Sudan bergejolak sejak pasukan paramiliter Rapid Support Forces (RFS) dan aparat keamanan bertempur memperebutkan kekuasaan sejak Sabtu (15/4). Perang ini meletus di tengah negosiasi faksi-faksi untuk membentuk pemerintahan transisi usai kudeta pecah di Sudan pada 2021. RSF mengklaim sudah menduduki Istana Kepresidenan Sudan, stasiun televisi lokal, hingga bandara di Khartoum dan kota lain. Namun, militer membantah klaim tersebut. Serbuan ini dilakukan sebagai balasan atas berbagai serangan militer Sudan terhadap markas RSF di selatan Khartoum baru-baru ini. Tak tinggal diam, Angkatan Udara Sudan melancarkan serangan udara ke sejumlah markas RFS di Ibu Kota Sudan, Khartoum.
Berdasarkan data Perserikatan Dokter Sudan per Senin, setidaknya 97 warga sipil tewas imbas pertempuran tersebut. Sejumlah personel militer juga dilaporkan tewas. Namun, sejauh ini angka pastinya belum diketahui. Menurut organisasi itu, data ini baru berdasarkan yang dihimpun dari bandara Khartoum, Kota Omdurman, Nyala El Obeid, dan El Fasher. Selain itu, sebanyak 365 orang mengalami luka-luka.

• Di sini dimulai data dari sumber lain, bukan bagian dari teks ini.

-- ==== Sys2Proof/Machine/Vector.lean ====
section
/-! DEFINITION. The vector stream (02 R31 to R38, R44; 04 R78 to R81; spec/06): posting a convoy, its checks at commit (19 R368), its
completion with the deferred faults of 19 R370, the arrival of loads, and one definition for each vector and mask instruction. -/

namespace Sys2Proof.Machine

/-! ### SHAPE (R128) -/

/-- VLMAX. -/
def Thread.vlmax (t : Thread) : Nat := if t.hdr.prot then 1024 else 2048

/-- ROWS and COLS of a shape. -/
def shapeRows (w : Word) : Nat := (w.extractLsb' 12 12).toNat
def shapeCols (w : Word) : Nat := (w.extractLsb' 0 12).toNat

/-- A legal shape without reserved bits. -/
def shapeLegal (vlmax : Nat) (w : Word) : Bool :=
  w.toNat / 2 ^ 24 == 0 && 1 ≤ shapeRows w && 1 ≤ shapeCols w && shapeRows w * shapeCols w ≤ vlmax

/-! ### Fields of members -/

/-- The VM fields of a MEM member. -/
def vmOp : Instr → Option VMOp
  | .vld _ o | .vst _ o | .vldx _ o | .vstx _ o | .vlds _ o | .vsts _ o => some o
  | _ => none

/-- A store. -/
def vmStore : Instr → Bool
  | .vst _ _ | .vstx _ _ | .vsts _ _ => true
  | _ => false

/-- A stream access (R156). -/
def vmStream : Instr → Bool
  | .vld .sb _ | .vst .sb _ => true
  | _ => false

/-- The V fields of a member. -/
def vOp : Instr → Option VOp
  | .vadd o | .vsub o | .vmul o | .vmulh o | .vfma o | .vfms o | .vfnma o | .vdiv o | .vsqrt o | .vrcp o | .vrsq o | .vexp2 o => some o
  | .vlog2 o | .vsin o | .vcos o | .vtanh o | .vmin o | .vmax o | .vabs o | .vneg o | .vand o | .vor o | .vxor o | .vshl o => some o
  | .vshr o | .vsar o | .vcmp _ o | .vsel o | .viota _ o | .vcvt o | .vquant o | .vdeq o | .vredo _ o | .vredt _ o => some o
  | .vscan _ o | .vperm _ o | .vbcast _ o | .vmovs _ o | .vins _ o | .vcompress o | .vexpand o | .vslide _ o => some o
  | .kand o | .kor o | .kxor o | .kandn o | .knot o | .kcnt o | .kset _ o | .kfirst o | .kmov _ o => some o
  | _ => none

/-- Registers `g` that a member captures at commit (R129, R151). -/
def vGSources (i : Instr) : List (BitVec 6) :=
  match vOp i, vmOp i with
  | some o, _ => if o.bs then [o.vb] else []
  | none, some o =>
    match i with
    | .vld .sb _ | .vst .sb _ => []
    | .vld .str _ | .vst .str _ | .vlds .str _ | .vsts .str _ => [o.base, o.sx]
    | .vld .d2 _ | .vst .d2 _ | .vlds .d2 _ | .vsts .d2 _ => [o.base, o.sx, o.s2]
    | _ => [o.base]
  | none, none => []

/-- The mask register that a member writes. -/
def kDest : Instr → Option (BitVec 4)
  | .vcmp _ o | .kand o | .kor o | .kxor o | .kandn o | .knot o | .kset _ o => some (kReg o.vd)
  | .kmov .move o | .kmov .fromv o | .kmov .fromg o => some (kReg o.vd)
  | _ => none

/-- The mask registers that a member reads. -/
def kSources (i : Instr) : List (BitVec 4) :=
  match vOp i, vmOp i, i with
  | _, _, .kand o | _, _, .kor o | _, _, .kxor o | _, _, .kandn o => [kReg o.va, kReg o.vb]
  | _, _, .knot o | _, _, .kcnt o | _, _, .kfirst o | _, _, .kmov _ o => [kReg o.va]
  | _, _, .kset _ o => [kReg o.vd]
  | some o, _, _ => [o.k]
  | none, some o, _ => [o.k]
  | none, none, _ => []

/-- The unit of a member (R79): 0 ALU, 1 FMA/SFU, 2 MEM, 3 PERM; none for an instruction that may not be a member. -/
def vecUnit : Instr → Option Nat
  | .vadd _ | .vsub _ | .vmin _ | .vmax _ | .vabs _ | .vneg _ | .vand _ | .vor _ | .vxor _ | .vshl _ | .vshr _ | .vsar _ => some 0
  | .vcmp _ _ | .vsel _ | .viota _ _ | .kand _ | .kor _ | .kxor _ | .kandn _ | .knot _ | .kcnt _ | .kset _ _ | .kfirst _ => some 0
  | .kmov _ _ => some 0
  | .vmul _ | .vmulh _ | .vfma _ | .vfms _ | .vfnma _ | .vdiv _ | .vsqrt _ | .vrcp _ | .vrsq _ | .vexp2 _ | .vlog2 _ => some 1
  | .vsin _ | .vcos _ | .vtanh _ | .vcvt _ | .vquant _ | .vdeq _ => some 1
  | .vld _ _ | .vst _ _ | .vldx _ _ | .vstx _ _ | .vlds _ _ | .vsts _ _ => some 2
  | .vredo _ _ | .vredt _ _ | .vscan _ _ | .vperm _ _ | .vbcast _ _ | .vmovs _ _ | .vins _ _ | .vcompress _ | .vexpand _ => some 3
  | .vslide _ _ => some 3
  | _ => none

/-- Elements for which an instruction reserves Philox blocks (R60, R132, R144, R145), by the widths of its capacity; none where it has
no rounding step, as an exact `VCVT` has none (DEDUCED, log entry 11). -/
def vRounds (i : Instr) : Option (BitVec 3 × List Nat) :=
  match i with
  | .vadd o | .vsub o | .vmul o | .vfma o | .vfms o | .vfnma o | .vdiv o =>
    if tyIsInt o.ty.toNat then none else some (o.rm, [tyWidth o.ty.toNat])
  | .vsqrt o | .vrcp o | .vrsq o | .vexp2 o | .vlog2 o | .vsin o | .vcos o | .vtanh o | .vquant o | .vdeq o =>
    some (o.rm, [tyWidth o.ty.toNat])
  | .vcvt o =>
    let src := (o.imm.extractLsb' 0 4).toNat
    if exactConversion o.ty.toNat src then none else some (o.rm, [tyWidth src, tyWidth o.ty.toNat])
  | _ => none

/-! ### Capturing a convoy -/

/-- The environment of a member of a convoy, over register files. -/
def Convoy.env (c : Convoy) (vlmax : Nat) (r : Regs) (m : Member) : VEnv :=
  { r := r, rows := c.rows, cols := c.cols, vlmax := vlmax, fmode := c.fmode, rngkey := c.rngkey, x0 := m.x0, rng := m.rng }

/-- The type of a vector access: its ty field, or the binding's TY (R156). -/
def Member.ty (m : Member) (o : VMOp) : Nat :=
  match m.stream with
  | some b => b.ty
  | none => o.ty.toNat

/-- Blocks that a member reserves. -/
def Convoy.blocks (c : Convoy) (vlmax : Nat) (i : Instr) : Nat :=
  match vRounds i with
  | some (rm, ws) =>
    if roundMode rm c.fmode = .sr then ceilDiv (ws.foldl (fun n w => min n (if w = 64 then vlmax / 2 else vlmax)) (c.rows * c.cols)) 4 else 0
  | none => 0

/-- POS after an access of `n` elements (R156). -/
def Stream.advance (b : Stream) (n : Nat) : Stream :=
  { b with pos := if b.wrap then (b.pos + n) % b.len else min (b.pos + n) b.len }

/-- A member captured at commit: the state after it has moved RNGCTR, POS and the arrival bits (R35, R60, R156). -/
def State.captureMember (s : State) (c : Convoy) (i : Instr) : State × Member :=
  let t := s.thr
  let vl := t.vlmax
  let rng := t.c.rngctr
  let s := s.onThr fun t => { t with c := { t.c with rngctr := rng + BitVec.ofNat 64 (c.blocks vl i) } }
  match vmOp i with
  | none => (s, ⟨i, (match vOp i with | some o => if o.bs then s.g o.vb else 0 | none => 0), 0, 0, rng, none, 0⟩)
  | some o =>
    let sb := (o.base.extractLsb' 0 3).toNat
    let b := if vmStream i then vget t.r.sb sb else none
    let m : Member := ⟨i, if vmStream i then 0 else s.g o.base, s.g o.sx, s.g o.s2, rng, b, 0⟩
    let w := tyWidth (m.ty o)
    let e := (c.env vl t.r m).count w
    let s := s.onThr fun t =>
      { t with r := { t.r with sb := match b with | some b => vset t.r.sb sb (some (b.advance e)) | none => t.r.sb } }
    let s := if vmStore i then s else s.onThr fun t =>
      let keep : BitVec 32 := BitVec.ofNat 32 (2 ^ 32 - 2 ^ egs e w)
      { t with r := { t.r with arr := vset t.r.arr o.vt.toNat (vget t.r.arr o.vt.toNat &&& keep) } }
    (s, m)

/-- The members of a convoy captured in order. -/
def State.captureAll (s : State) (c : Convoy) : List Instr → State × List Member
  | [] => (s, [])
  | i :: l =>
    let (s, m) := s.captureMember c i
    let (s, ms) := State.captureAll s c l
    (s, m :: ms)

/-! ### Vector accesses (R151, R152, R156) -/

/-- What a vector access does with an element. -/
inductive VAcc where
  | skip
  | zero
  | at (a : Word)
  deriving DecidableEq, Repr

Badan Pangan Perserikatan Bangsa-Bangsa, World Food Program (WFP), menyatakan tiga staf mereka tewas di wilayah Darfur. WFP lantas menghentikan semua kegiatannya di Sudan karena insiden ini. Kementerian Luar Negeri RI menyatakan tak ada warga negara Indonesia (WNI) yang meninggal akibat perang itu. “Hingga saat ini, tidak ada WNI yang menjadi korban peristiwa dimaksud. Tercatat terdapat sekitar 1.209 WNI yang menetap di Sudan,” kata Direktur Perlindungan WNI dan Badan Hukum Indonesia Kemlu RI, Judha Nugraha. Namun, KBRI Khartoum mengimbau WNI untuk tenang dan tetap di rumah menyusul perang yang berkecamuk di Sudan.